Arete, dalam filsafat Yunani Kuno, adalah konsep yang merujuk pada keunggulan atau kebajikan, yang mencerminkan pencapaian kualitas tertinggi dalam berbagai aspek kehidupan. Dalam pandangan filsuf seperti Plato, Arete adalah perwujudan kebajikan yang mencakup keadilan (justice), kebijaksanaan (prudence), keberanian (fortitude), dan pengendalian diri (temperance). Konsep ini tidak hanya fokus pada kesempurnaan individu, tetapi juga berorientasi pada kontribusi terhadap harmoni dalam masyarakat. Dalam konteks modern, Arete dapat diartikan sebagai prinsip moral dan profesionalisme yang menjadi landasan dalam berbagai bidang, termasuk audit perpajakan.
Pemeriksaan pajak adalah evaluasi yang dilakukan oleh otoritas pajak untuk memverifikasi apakah wajib pajak telah mematuhi kewajiban perpajakan yang ditetapkan. Dalam pemikiran Habermas, ruang publik adalah tempat di mana masyarakat dapat berpartisipasi dalam diskusi yang terbuka dan bebas untuk mencapai konsensus, terutama dalam pengambilan keputusan yang menyangkut kepentingan umum. Jika ruang publik ini diaplikasikan pada konteks perpajakan, masyarakat dapat lebih terlibat dalam pemahaman serta pengawasan kebijakan perpajakan.
Audit pajak merupakan alat penting untuk memastikan kepatuhan wajib pajak terhadap peraturan perpajakan, terutama di sektor-sektor strategis seperti pertambangan yang dikenal dengan kompleksitas dan karakteristik uniknya.
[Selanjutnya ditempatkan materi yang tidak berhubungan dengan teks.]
/-- GET_SYNC_STATE. -/
def semGetSyncState (h : Hdr) (p : GetSyncState) : Sem where
  op := 0x0C51
  lenOk := h.length = 4
  link := .both
  range := fun _ => within 0 4 p.set && p.reserved == 0
  eff := fun d =>
    let s := d.busSet p.set.toNat
    (d, some (.ok, leBytes 1 s.state.code ++ leBytes 1 s.srcCount ++ [0, 0] ++ intBytes 4 (s.eF.getD 0) ++ intBytes 4 d.time.rho
      ++ wordBytes s.schedId ++ wordBytes s.cycles ++ wordBytes s.collisions ++ wordBytes s.truncations ++ wordBytes s.rejections
      ++ leBytes 8 s.since))

def execLoadSchedule (h : Hdr) (p : LoadSchedule) (s : State) : Host.Outcome State Fault Refusal :=
  s.act (runCmd (semLoadSchedule h p) h)

def execConfigSync (h : Hdr) (p : ConfigSync) (s : State) : Host.Outcome State Fault Refusal :=
  s.act (runCmd (semConfigSync h p) h)

def execGrantSpare (h : Hdr) (p : GrantSpare) (s : State) : Host.Outcome State Fault Refusal :=
  s.act (runCmd (semGrantSpare h p) h)

def execReleaseSlot (h : Hdr) (p : ReleaseSlot) (s : State) : Host.Outcome State Fault Refusal :=
  s.act (runCmd (semReleaseSlot h p) h)

def execGetScheduleEntry (h : Hdr) (p : GetScheduleEntry) (s : State) : Host.Outcome State Fault Refusal :=
  s.act (runCmd (semGetScheduleEntry h p) h)

def execGetSyncState (h : Hdr) (p : GetSyncState) (s : State) : Host.Outcome State Fault Refusal :=
  s.act (runCmd (semGetSyncState h p) h)

end Sys2Proof.Machine
end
Dalam hal ini, prinsip Arete menjadi pedoman etika bagi auditor untuk melaksanakan tugas dengan integritas, transparansi, dan objektivitas. Penerapan Arete membantu auditor dalam mengidentifikasi ketidaksesuaian, meminimalkan penghindaran pajak, dan memastikan optimalisasi penerimaan negara. Auditor yang berlandaskan prinsip ini dapat menilai risiko perpajakan dengan bijaksana, menghadapi tekanan eksternal dengan keberanian, serta menjaga keadilan dalam setiap keputusan yang diambil.
Sektor minyak dan gas bumi (migas) adalah salah satu pilar utama ekonomi Indonesia yang berkontribusi signifikan terhadap penerimaan negara. Hubungan antara sektor migas dan perpajakan mencakup berbagai aspek, mulai dari kewajiban perpajakan perusahaan migas hingga pengelolaan penerimaan negara yang berasal dari aktivitas hulu dan hilir migas. Â Namun, kontribusi pajak dari sektor ini sering kali dipengaruhi oleh dinamika global. Menteri Keuangan Sri Mulyani Indrawati mengungkapkan bahwa penerimaan pajak dari sektor pertambangan mengalami koreksi sebesar 39,4% pada kuartal pertama 2024, setelah sebelumnya mencatat pertumbuhan positif sebesar 72,3%. Pengelolaan sektor migas di Indonesia dilakukan melalui mekanisme Kontrak Bagi Hasil yang melibatkan pemerintah, Satuan Kerja Khusus Pelaksana Kegiatan Usaha Hulu Minyak dan Gas Bumi (SKK Migas), dan perusahaan kontraktor. Kompleksitas regulasi serta volatilitas harga minyak dunia menjadikan sektor ini rawan terhadap ketidaksesuaian pelaporan pajak dan penghindaran pajak, sehingga audit yang efektif menjadi kunci dalam memastikan kepatuhan perpajakan perusahaan migas.
1. Sistem Fiskal di Sektor Migas Indonesia
a. Production Sharing Contract (PSC)
Indonesia menggunakan sistem kontrak bagi hasil atau Production Sharing Contract (PSC) untuk mengelola sektor hulu migas. Dalam sistem ini:
- Pemerintah sebagai pemilik sumber daya migas memberikan hak eksplorasi dan eksploitasi kepada kontraktor migas (KKKS - Kontraktor Kontrak Kerja Sama).
- Kontraktor menanggung seluruh biaya eksplorasi dan produksi, namun mendapatkan bagian hasil produksi setelah dikurangi dengan biaya operasional (cost recovery atau skema gross split).
Evolusi PSC di Indonesia:
- Cost Recovery PSC: Kontraktor dapat mengklaim biaya operasi sebelum pembagian hasil produksi dengan pemerintah.
- Gross Split PSC (2017): Pembagian hasil langsung tanpa mekanisme penggantian biaya, dengan parameter tertentu yang memengaruhi porsi kontraktor dan pemerintah.